Fu creato da re Ferdinando, nel 1789, ed era
retto da uno Statuto dettato personalmente dal
sovrano e rifinito dai suoi giuristi, che risentiva
fortemente delle idee illuministe di Rosseau e che fu
magnificato in tutta Europa. Esso prevedeva, per ogni
membro della comunità, con decenni di anticipo sulle
prime leggi inglesi del lavoro: casa, strumenti di
lavoro, assistenza medica, istruzione obbligatoria per
tutti i bambini dopo i 6 anni, pensione di invalidità e
di vecchiaia, mezzi di sussistenza per la vedova e gli
orfani dei lavoratori, “né resti esclusa la femmina
dalla paterna eredità ancorché vi siano i maschi”;
per questi motivi San Leucio fu definita dai posteri: “la
repubblica socialista” dove persino il vestiario era
uguale per tutti gli addetti (anche il sovrano ne era
obbligato quando la visitava).

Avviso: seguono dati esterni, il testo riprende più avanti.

-- ==== Sys2Proof/Machine/Flags.lean ====
section
/-! DEFINITION. The two flags of `STATUS` (10_state R26). There are no arithmetic condition codes. -/

namespace Sys2Proof.Machine

/-- `STATUS`: bit 0 is `EQVALID`, bit 1 is `EXHAUSTED`, the others read as zero. -/
def statusWord (s : State) : BitVec 2 := BitVec.ofBool s.exhausted ++ BitVec.ofBool s.eqValid

/-- The first pull answered `short` sets `EXHAUSTED` (20_memory R63). -/
def setExhausted (s : State) : State := { s with exhausted := true }

end Sys2Proof.Machine
end

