/-- A command other than RESET: NOP and the ignored ones change nothing, RDREG responds. -/
theorem respondsAtMost_exec {i : Instr} {s t : State} (hm : s.mode.terminal = true) (hreset : i ≠ .reset)
    (h : exec i s = .next t) : RespondsAtMost s t := by
  by_cases hrdreg : ∃ r, i = .rdreg r
  · obtain ⟨r, rfl⟩ := hrdreg
    exact respondsAtMost_rdreg hm h
  · by_cases hnop : i = .nop
    · subst hnop
      exact .inl (Host.Outcome.next.inj h).symm
    · rw [terminalModesIgnore.1 i s hm hnop (not_exists.1 hrdreg) hreset] at h
      exact .inl (Host.Outcome.next.inj h).symm

theorem respondsAtMost_executeIllegal (why : Reject) {s : State} (hm : s.mode.terminal = true) :
    RespondsAtMost s (executeIllegal why s) := by
  rw [executeIllegal_eq]
  split
  · exact .inr ⟨0, illegalCommand_of_terminal hm⟩
  · exact .inl (illegalCommand_of_terminal hm)

/-- With its words taken and a response at most, a command leaves the rest of the state alone. -/
theorem frame_of_respondsAtMost {s t : State} (ws : List Word) (h : RespondsAtMost { s with cmds := ws } t) :
    SameSession s t ∧ t.samplerIn = s.samplerIn ∧ t.samplerState = s.samplerState ∧ t.sinkIn = s.sinkIn ∧
    t.sinkState = s.sinkState ∧ t.resetIn = s.resetIn ∧ t.cmds = ws ∧
    (t.resp = s.resp ∨ ∃ v, t.resp = s.resp ++ [v]) := by
  rcases h with rfl | ⟨v, rfl⟩
  · exact ⟨rfl, rfl, rfl, rfl, rfl, rfl, rfl, .inl rfl⟩
  · exact ⟨rfl, rfl, rfl, rfl, rfl, rfl, rfl, .inr ⟨v, rfl⟩⟩

/-- Settles O53: the step takes the words of one command, whose effect is a response at most. -/
theorem terminalModesAreAbsorbing : Obligations.TerminalModesAreAbsorbing := by
  intro s t hstep hreset hm hrun
  obtain ⟨-, ⟨hinput, -⟩ | ⟨-, r, hr, -⟩ | ⟨-, -, i, rest, hd, he⟩ | ⟨-, -, why, rest, hd, rfl⟩ | ⟨-, -, hd, rfl⟩⟩ :=
    step_cases hstep
  · exact absurd (.inl hinput) hreset
  · cases hrun.symm.trans hr
  · have hi : i ≠ .reset := by
      rintro rfl
      exact hreset (.inr ⟨hrun, rest, hd⟩)
    rw [hd]
    exact frame_of_respondsAtMost rest (respondsAtMost_exec hm hi he)
  · rw [hd]
    exact frame_of_respondsAtMost rest (respondsAtMost_executeIllegal why hm)
  · rw [hd]
    exact frame_of_respondsAtMost t.cmds (.inl rfl)

end Sys2Proof.Machine
end

section
/-! The host commands NOP, RDREG, FADJ, ABORT and RESET where they have their own effect (40_host_commands R120 to
R124). -/

namespace Sys2Proof.Machine

/-! ## RDREG (R121) -/

theorem exec_rdreg_of_implemented {r : BitVec 16} {s : State} {v : Word64} (h : readReg r s = some v) :
    exec (.rdreg r) s = .next (respond v s) := by
  rw [exec, execRdreg, h]

theorem exec_rdreg_of_unimplemented {r : BitVec 16} {s : State} (h : readReg r s = none) :
    exec (.rdreg r) s = .next (illegalCommand (respond 0 s)) := by
  rw [exec, execRdreg, h]

/-! ## FADJ (R122) -/

theorem exec_fadj_of_finite {delta : Real64} {s : State} (hfinite : isFinite delta = true) (hm : s.mode = .pre) :
    exec (.fadj delta) s = .next (adjustFreq delta s) := by
  have hl : legality (.fadj delta) s.mode = .ok := by rw [hm]; rfl
  rw [exec, execFadj, if_pos hfinite, inMode_ok _ hl]

/-! ## ABORT (R123) -/

/-- R100: ABORT is taken in every mode that is not terminal. -/
theorem legality_abort_of_not_terminal (c : BitVec 8) {m : Mode} (h : m.terminal = false) :
    legality (.abort c) m = .ok := by
  cases m with
  | pre => rfl
  | training => rfl
  | demodulating => rfl
  | done => cases h
  | failed => cases h

theorem exec_abort_of_hostCause {c : BitVec 8} {cause : Cause} {s : State} (h : hostCause c = some cause)
    (hm : s.mode.terminal = false) : exec (.abort c) s = .next (raiseFault cause s) := by
  simp only [exec, execAbort, h, inMode_ok _ (legality_abort_of_not_terminal c hm)]

/-! ## The statements -/

/-- Settles O14: no mode is looked at. -/
theorem nopChangesNothing : Obligations.NopChangesNothing := fun _ => rfl

/-- Settles O16: the response is made first, and it leaves the mode alone, which then decides what the illegal
command does. -/
theorem rdregResponds : Obligations.RdregResponds := by
  refine fun r s => ⟨fun v hr => exec_rdreg_of_implemented hr, fun hr hm => ?_, fun hr hm => ?_⟩
  · exact (exec_rdreg_of_unimplemented hr).trans (congrArg _ (illegalCommand_of_terminal (s := respond 0 s) hm))
  · exact (exec_rdreg_of_unimplemented hr).trans (congrArg _ (illegalCommand_of_not_terminal (s := respond 0 s) hm))

/-- Settles O17: PRE is the mode that takes FADJ. -/
theorem fadjCorrectsFreq : Obligations.FadjCorrectsFreq := fun _ _ hm hfinite => exec_fadj_of_finite hfinite hm

/-- Settles O19: each of the three codes names its cause, with which the fault is entered. -/
theorem abortEntersFailed : Obligations.AbortEntersFailed := fun _ hm =>
  have hnoCarrier : hostCause 1 = some .noCarrier := rfl
  have hbadPrefix : hostCause 2 = some .badPrefix := rfl
  have hhost : hostCause 7 = some .host := rfl
  ⟨exec_abort_of_hostCause hnoCarrier hm, exec_abort_of_hostCause hbadPrefix hm, exec_abort_of_hostCause hhost hm⟩

/-- Settles O21: no mode is looked at, and the reset values of FREQ, OFFSET and LASTERR are 1.0, +0 and +0. -/
theorem resetStartsSession : Obligations.ResetStartsSession := fun _ => rfl

end Sys2Proof.Machine
end

section
/-! TRAIN's pulls, its gate and its mismatch count (41_equalizer_trainer R140 to R150). -/

namespace Sys2Proof.Machine

/-! ## What a pull leaves -/

theorem samplerTake_cfg {n : Nat} {s s' : State} {xs : List Real64} {st : PullStatus}
    (h : samplerTake n s = (xs, st, s')) : s'.cfg = s.cfg := by
  obtain ⟨_, _, k, ex, as, g, he, -⟩ := samplerTake_spec n s
  obtain ⟨-, -, rfl⟩ := by simpa using he.symm.trans h
  rfl

/-- A pull answered `ok` counts its `n` samples and changes the Sampler's stream; nothing else. -/
theorem eq_pullEffect_of_samplerTake_ok {n : Nat} {s s' : State} {xs : List Real64}
    (h : samplerTake n s = (xs, .ok, s')) : s' = pullEffect n s.exhausted s'.samplerIn s'.samplerState s := by
  obtain ⟨_, st, k, ex, as, g, he, -, -, hok, -⟩ := samplerTake_spec n s
  obtain ⟨-, rfl, rfl⟩ := by simpa using he.symm.trans h
  obtain ⟨rfl, rfl, -⟩ := hok rfl
  rfl

/-! ## A pull of TRAIN (R150) -/

section
variable {n : Nat} {s s' : State} {xs : List Real64} (onOk : List Real64 → State → State)

theorem trainPull_of_ok (h : samplerTake n s = (xs, .ok, s')) : trainPull n onOk s = onOk xs s' := by
  rw [trainPull, h]

theorem trainPull_of_short (h : samplerTake n s = (xs, .short, s')) :
    trainPull n onOk s = raiseFault .underrun s' := by
  rw [trainPull, h]

theorem trainPull_of_error (h : samplerTake n s = (xs, .error, s')) :
    trainPull n onOk s = raiseFault .unexpected s' := by
  rw [trainPull, h]

end

/-! ## TRAIN, pull by pull (R140 to R143) -/

theorem exec_train_of_training {s : State} (hm : s.mode = .training) : exec .train s = .next (trainSession s) := by
  have hl : legality .train s.mode = .ok := by rw [hm]; rfl
  rw [exec, execTrain, inMode_ok _ hl]

/-- What TRAIN does once the capture is taken. -/
def trainAfterCapture (cap : List Real64) (s : State) : State :=
  trainPull s.cfg.silencePost (fun _ => trainCapture cap) s

/-- What TRAIN does once the gap is taken. -/
def trainAfterGap (s : State) : State :=
  trainPull (s.cfg.eqlen * s.cfg.nsym + s.cfg.lookahead) trainAfterCapture s

theorem trainSession_eq_pull (s : State) :
    trainSession s = trainPull s.cfg.silenceLen (fun _ => trainAfterGap) s := rfl

section
variable {s s1 s2 s3 : State} {gap cap post : List Real64}

theorem trainSession_of_gap (h1 : samplerTake s.cfg.silenceLen s = (gap, .ok, s1)) :
    trainSession s = trainPull (s.cfg.eqlen * s.cfg.nsym + s.cfg.lookahead) trainAfterCapture s1 := by
  rw [trainSession_eq_pull, trainPull_of_ok _ h1, trainAfterGap, samplerTake_cfg h1]

theorem trainSession_of_capture (h1 : samplerTake s.cfg.silenceLen s = (gap, .ok, s1))
    (h2 : samplerTake (s.cfg.eqlen * s.cfg.nsym + s.cfg.lookahead) s1 = (cap, .ok, s2)) :
    trainSession s = trainPull s.cfg.silencePost (fun _ => trainCapture cap) s2 := by
  rw [trainSession_of_gap h1, trainPull_of_ok _ h2, trainAfterCapture, samplerTake_cfg h2, samplerTake_cfg h1]

/-- All three pulls made, the gate decides, in a state that differs from the first in the samples pulled only. -/
theorem trainSession_of_pulls (h1 : samplerTake s.cfg.silenceLen s = (gap, .ok, s1))
    (h2 : samplerTake (s.cfg.eqlen * s.cfg.nsym + s.cfg.lookahead) s1 = (cap, .ok, s2))
    (h3 : samplerTake s.cfg.silencePost s2 = (post, .ok, s3)) :
    trainSession s = trainGate (equalizeSignal s.cfg cap)
      (trainErrors s.cfg (firApply s.cfg (equalizeSignal s.cfg cap) cap))
      { s with
        pulled := s.pulled + s.cfg.silenceLen + (s.cfg.eqlen * s.cfg.nsym + s.cfg.lookahead) + s.cfg.silencePost,
        samplerIn := s3.samplerIn, samplerState := s3.samplerState } := by
  have hcfg : s3.cfg = s.cfg := by rw [samplerTake_cfg h3, samplerTake_cfg h2, samplerTake_cfg h1]
  rw [trainSession_of_capture h1 h2, trainPull_of_ok _ h3, trainCapture, hcfg]
  congr 1
  rw [eq_pullEffect_of_samplerTake_ok h3, eq_pullEffect_of_samplerTake_ok h2, eq_pullEffect_of_samplerTake_ok h1]
  rfl

end

/-! ## The gate (R148, R149) -/

theorem trainGate_zero (hnew : List Real64) (s : State) :
    trainGate hnew 0 s = { s with trainerr := 0, h := hnew, eqValid := true, mode := .demodulating } := rfl

theorem trainGate_of_ne_zero {errors : Nat} (h : errors ≠ 0) (hnew : List Real64) (s : State) :
    trainGate hnew errors s = raiseFault .eqValidation { s with trainerr := BitVec.ofNat 32 errors } := if_neg h

/-! ## The mismatch count (R145 to R148) -/

theorem filterMap_getElem?_range {α : Type} (l : List α) (m n : Nat) :
    ((List.range n).filterMap fun j => l[m + j]?) = (l.drop m).take n := by
  induction n with
  | zero => rfl
  | succ n ih =>
    rw [List.range_succ, List.filterMap_append, ih, List.take_add_one, List.getElem?_drop]
    cases h : l[m + n]? <;> simp [h]

/-- R145: window `k` is the samples that follow the lookahead and the `k` windows before it. -/
theorem trainWindow_eq_filterMap (c : Config) (y : List Real64) (k : Nat) :
    trainWindow c y k = (List.range c.nsym).filterMap fun j => y[c.lookahead + k * c.nsym + j]? :=
  (filterMap_getElem?_range y _ _).symm

/-- The pairs (k, t) of the training block. -/
def trainPairs (c : Config) : List (Nat × Nat) :=
  (List.range c.eqlen).flatMap fun k => (List.range c.ntone).map fun t => (k, t)

theorem mem_trainPairs {c : Config} {k t : Nat} : (k, t) ∈ trainPairs c ↔ k < c.eqlen ∧ t < c.ntone := by
  simp [trainPairs]

theorem trainErrors_eq_countP (c : Config) (y : List Real64) :
    trainErrors c y = (trainPairs c).countP fun p => trainMismatch c y p.1 p.2 := by
  simp only [trainErrors, trainPairs, List.countP_flatMap, List.countP_map, Function.comp_def]

theorem trainErrors_eq_zero_iff (c : Config) (y : List Real64) :
    trainErrors c y = 0 ↔ ∀ k t, k < c.eqlen → t < c.ntone → trainMismatch c y k t = false := by
  simp only [trainErrors_eq_countP, List.countP_eq_zero, Prod.forall, mem_trainPairs, and_imp, Bool.not_eq_true]

/-! ## The statements -/

/-- Settles O28: with no mismatch the gate installs the estimate. -/
theorem trainInstallsFilter : Obligations.TrainInstallsFilter := by
  intro s s1 s2 s3 gap cap post hm h1 h2 h3 herrors
  rw [exec_train_of_training hm, trainSession_of_pulls h1 h2 h3, herrors, trainGate_zero]

/-- Settles O29: with a mismatch the gate records the count and faults. -/
theorem trainGateFails : Obligations.TrainGateFails := by
  intro s s1 s2 s3 gap cap post hm h1 h2 h3 herrors
  rw [exec_train_of_training hm, trainSession_of_pulls h1 h2 h3, trainGate_of_ne_zero herrors]
  rfl

/-- Settles O31: a mismatch is a pair whose symbol does not agree, and the count runs over all pairs. -/
theorem trainErrorsCountsMismatches : Obligations.TrainErrorsCountsMismatches := by
  intro c y symbol agrees pairs
  have hmismatch : ∀ k t, trainMismatch c y k t = !agrees k t := by
    intro k t
    rw [trainMismatch, trainWindow_eq_filterMap]
  refine ⟨?count, ?zero, trainErrors_le c y⟩
  case count =>
    rw [trainErrors_eq_countP]
    simp only [hmismatch]
    rfl
  case zero =>
    rw [trainErrors_eq_zero_iff]
    simp only [hmismatch, Bool.not_eq_false']

/-- Settles O30: the pulls before the one that fails hand their state on to it, and its answer names the fault. -/
theorem trainPullFails : Obligations.TrainPullFails := by
  intro s s1 s2 s3 gap cap post hm
  rw [exec_train_of_training hm]
  refine ⟨fun h1 => congrArg _ ?_, fun h1 => congrArg _ ?_, fun h1 h2 => congrArg _ ?_, fun h1 h2 => congrArg _ ?_,
    fun h1 h2 h3 => congrArg _ ?_, fun h1 h2 h3 => congrArg _ ?_⟩
  · exact trainPull_of_short _ h1
  · exact trainPull_of_error _ h1
  · exact (trainSession_of_gap h1).trans (trainPull_of_short _ h2)
  · exact (trainSession_of_gap h1).trans (trainPull_of_error _ h2)
  · exact (trainSession_of_capture h1 h2).trans (trainPull_of_short _ h3)
  · exact (trainSession_of_capture h1 h2).trans (trainPull_of_error _ h3)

La stessa Eleonora de
Fonseca Pimentel, successivamente protagonista della
Repubblica Napoletana, dedicò a Ferdinando di Borbone,
in occasione della pubblicazione del regolamento della
colonia serica, un sonetto, in cui celebrava il re quale
“novello Numa, nuove leggi detta”. Ricordiamo
anche gli stabilimenti di Nicola Fenizio che davano
lavoro a più di 4mila persone e la cui produzione era
largamente esportata in tutto il mondo, raggiungeva un
tale grado di perfezione che i concorrenti americani
arrivarono a contraffarne il marchio.
Giuseppe Ressa
In quell’anno si giunge a produrre circa 1.200.000 libbre (pari a 400.000 Kg.)
di seta grezza, particolarmente pregiata.